Дело в том, что сильные перегрузки возникают только при каких-то нештатных, аварийных посадках. Корабли сейчас довольно надёжные, и такие ситуации случаются редко. Такого как раньше, когда космонавтов готовили к очень сильным перегрузкам, например требовалось «держать» до 10g, уже нет — теперь это в принципе абсолютно не нужно.
Ещё одна существенная проблема при полёте — так называемый синдром укачивания. Он возникает в невесомости из-за проблем в вестибулярном аппарате человека, эволюционно формировавшемся под действием земного тяготения. Но сейчас есть хорошие методы тренировки и медикаментозные средства, которые корректируют работу вестибулярного аппарата и снимают неприятные ощущения. Так что с этим тоже научились бороться.
Поэтому краткосрочный полёт, например на неделю, становится вполне безопасным для организма. В этом случае по возвращении на Землю не требуется каких-то серьёзных реабилитационных мероприятий.
— Вы участвовали в экспедициях знаменитых путешественников Дмитрия и Матвея Шпаро. Там был какой-то научный интерес?
— Да. Первой была экспедиция Дмитрия Шпаро, в которой я принял участие в 1989 году. У него возникла идея совместного лыжного похода с американцами протяжённостью 2000 миль из Анадыря через Берингов пролив до города Коцебу на Аляске. Наша Арктика много лет была закрытой для иностранцев территорией, а тут как раз ограничения сняли, и он решил таким образом показать единение двух народов, назвав экспедицию «Берингов мост».
Тогда рушились многие барьеры, и у нас был период сближения СССР и США. С каждой стороны участвовали по шесть человек. Когда встал вопрос, что в экспедицию можно привнести и какую-то научную составляющую, то Шпаро, хорошо меня зная, предложил, чтобы я занялся составлением научной программы с нашей стороны. В итоге удалось собрать уникальный материал по взаимосвязи гипоксической устойчивости с переносимостью длительных тяжёлых физических нагрузок.
— В чём его уникальность?
— На фоне постоянных физических нагрузок мы тогда показали, что специально тренированные к лыжным переходам представители европеоидной расы оказываются даже более устойчивы, чем чукчи или эскимосы — так называемая аборигенная группа. В принципе, это было предсказуемо, потому что чукча на охоте не гоняется за песцом на лыжах, он зря не бегает. Но мы показали все эти вещи уже не умозрительно, а на конкретных данных. Экспедиция удалась.

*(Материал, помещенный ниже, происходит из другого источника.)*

-- ==== Sys2Proof/Machine/Operands.lean ====
section
/-! DEFINITION. Operands: operand assembly and the fixed byte sequences of the block (30_encoding.md R101, R110, R111,
R116; 41_primitives.md R151 to R157; 40_lifecycle.md R133 steps 8 to 12), and a GPIO triple read as line levels
(41_primitives.md R161). -/

namespace Sys2Proof.Machine

/-- `AddrByte(a, d) = zext_8(a) << 1 | d` with `d` the direction bit, read = 1, write = 0 (R110). -/
def addrByte (a : BitVec 7) (d : BitVec 1) : Byte := (a.setWidth 8 <<< 1) ||| d.setWidth 8

/-- `AckByte(w)`: 0x00 = ack if wantAck, 0xFF = nak if not (R111). -/
def ackByte (w : Bool) : Byte := if w then 0x00#8 else 0xFF#8

/-- wantAck of the read byte at index `i` of `n`: `i != n - 1` over the integers (R111, R171). -/
def wantAck (i n : Byte) : Bool := i.toNat + 1 != n.toNat

/-- `GPIO(d, VAL0) = [0x80, d, VAL0]` (R101, R103). -/
def gpioTriple (d : Byte) : List Byte := [0x80#8, d, Config.val0]

/-- `PH(d)`, one phase: NREP_COND equal triples (R151). -/
def phase (d : Byte) : List Byte := repeatBytes Config.nrepCond (gpioTriple d)

/-- `ST(d)`, one step inside a byte primitive: NREP_DATA equal triples (R151). -/
def gpioStep (n : NRepData) (d : Byte) : List Byte := repeatBytes n.count (gpioTriple d)

/-- The bytes of START (R153). -/
def startBytes : List Byte := phase 0x00#8 ++ phase 0x02#8 ++ phase 0x03#8

/-- The bytes of STOP (R154). -/
def stopBytes : List Byte := phase 0x03#8 ++ phase 0x02#8 ++ phase 0x00#8

/-- The bytes of WRBYTE(v) (R155). -/
def wrByteBytes (n : NRepData) (v : Byte) : List Byte :=
  gpioStep n 0x03#8 ++ [0x11#8, 0x00#8, 0x00#8, v] ++ gpioStep n 0x01#8 ++ [0x22#8, 0x00#8] ++ [0x87#8]

/-- The bytes of RDBYTE(w) (R157). -/
def rdByteBytes (n : NRepData) (w : Bool) : List Byte :=
  gpioStep n 0x01#8 ++ [0x20#8, 0x00#8, 0x00#8] ++ gpioStep n 0x03#8 ++ [0x13#8, 0x00#8, ackByte w] ++
    gpioStep n 0x01#8 ++ [0x87#8]

/-- The first sentinel's burst (R133 step 8). -/
def sync1Burst : List Byte := [0xAA#8]

/-- The first sentinel's echo (R112). -/
def sync1Echo : List Byte := [0xFA#8, 0xAA#8]

/-- The second sentinel's burst (R133 step 9). -/
def sync2Burst : List Byte := [0xAB#8]

/-- The second sentinel's echo (R112). -/
def sync2Echo : List Byte := [0xFA#8, 0xAB#8]

/-- The clock configuration burst (R133 step 10). -/
def clkBurst : List Byte := [0x8A#8, 0x97#8, 0x8C#8]

/-- The divider burst: `GPIO(INIT_DIR, INIT_VAL)`, then 0x86 with the low byte before the high byte (R133 step 11,
R109). -/
def divBurst (div : BitVec 16) : List Byte :=
  [0x80#8, Config.initDir, Config.initVal] ++ [0x86#8, div.extractLsb' 0 8, div.extractLsb' 8 8]

/-- The last burst of OPEN (R133 step 12). -/
def loopBurst : List Byte := [0x85#8]

/-- The level a GPIO bank gives SCL: released (high) when bit 0 of the direction is 0, else bit 0 of the value
(R161). -/
def sclHigh (d v : Byte) : Bool := !d.getLsbD 0 || v.getLsbD 0

/-- The level a GPIO bank gives SDA: released (high) when bit 1 of the direction is 0, else bit 1 of the value
(R161). -/
def sdaHigh (d v : Byte) : Bool := !d.getLsbD 1 || v.getLsbD 1

/-- The bus event of a change of the lines from levels `scl`, `sda` to `scl'`, `sda'`: a start condition is SDA
falling, a stop condition SDA rising, while SCL is high before and after (R153, R154, R161). -/
def busEventOf (scl sda scl' sda' : Bool) : List BusEvent :=
  if scl && scl' then
    if sda && !sda' then [.start]
    else if !sda && sda' then [.stop]
    else []
  else []

end Sys2Proof.Machine
end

Примечательно, что единственная девушка в составе представителей США Дина Бриджит впоследствии вышла замуж за участника из нашей группы, и они сейчас они живут в Америке.
А в 2002 году в экспедиции под руководством Матвея Шпаро я участвовал в восхождении на высшую точку Северной Америки — гору Мак-Кинли на Аляске. В нашей команде были два инвалида с повреждениями позвоночника, которые добрались до самой вершины, самостоятельно передвигаясь на специально сконструированных санках. Я снова отвечал за научную программу, проводя исследования в базовом лагере перед восхождением.
— Считается, что женщины в чём-то более выносливы физически, чем мужчины. С научной точки зрения это действительно так?
— О прямых исследованиях, чтобы можно было сравнить состояние мужчин и женщин при одинаковых экстремальных условиях и типах физической нагрузки, мне неизвестно. По общему наблюдению, женщины в экстремальных условиях в принципе могут переносить значительные по тяжести и продолжительности нагрузки, но для них серьёзным испытанием становится дискомфорт из-за отсутствия привычных санитарно-гигиенических условий. Это связано с особенностями женской физиологии, не более того.
С другой стороны, где-то они даже могут превосходить мужчин. По тем же физиологическим причинам женщины более устойчивы к чувству боли и легче переносят вид крови.
У нас на станции «Восток» был полярник, который во время удаления зуба при виде крови потерял сознание. И придя в себя, он от нас просто убежал и до конца зимовки с жалобами на зуб, который мы в итоге так и не удалили, больше не обращался.
С женщинами такого нет. Если бы они при каждых родах теряли сознание и впадали в глубокий шок, то люди бы не рождались.
«Меня лично приглашал президент Кыргызстана»
— В начале 1990-х вы вдруг перебрались на новое место жительства, переехав из Фрунзе в Магадан. Почему решили уехать из тёплого родного города в достаточно суровые условия?
— К тому времени мой руководитель во Фрунзе профессор Асылбек Айдаралиев уже какое-то время работал директором Института биологических проблем Севера Дальневосточного отделения Академии наук СССР в Магадане. Он, кстати, активно поддержал моё участие в экспедиции Дмитрия Шпаро, выделив мне несколько своих научных сотрудников, которые мне помогали, пока экспедиция продвигалась по территории СССР.
А после окончания экспедиции Айдаралиев предложил мне остаться в Магадане насовсем, создать лабораторию экстремальной физиологии. Я согласился. Вскоре после этого СССР развалился, появился независимый Кыргызстан, и Айдаралиева пригласили обратно, теперь уже в Бишкек, создавать новый научный центр «Международный университет Кыргызстана». Он вернулся, а я остался в Магадане и возглавил вместо него Международный научно-исследовательский центр (НИЦ) «Арктика», который был учреждён Дальневосточным отделением РАН и Университетом штата Аляска на базе Института биологических проблем Севера.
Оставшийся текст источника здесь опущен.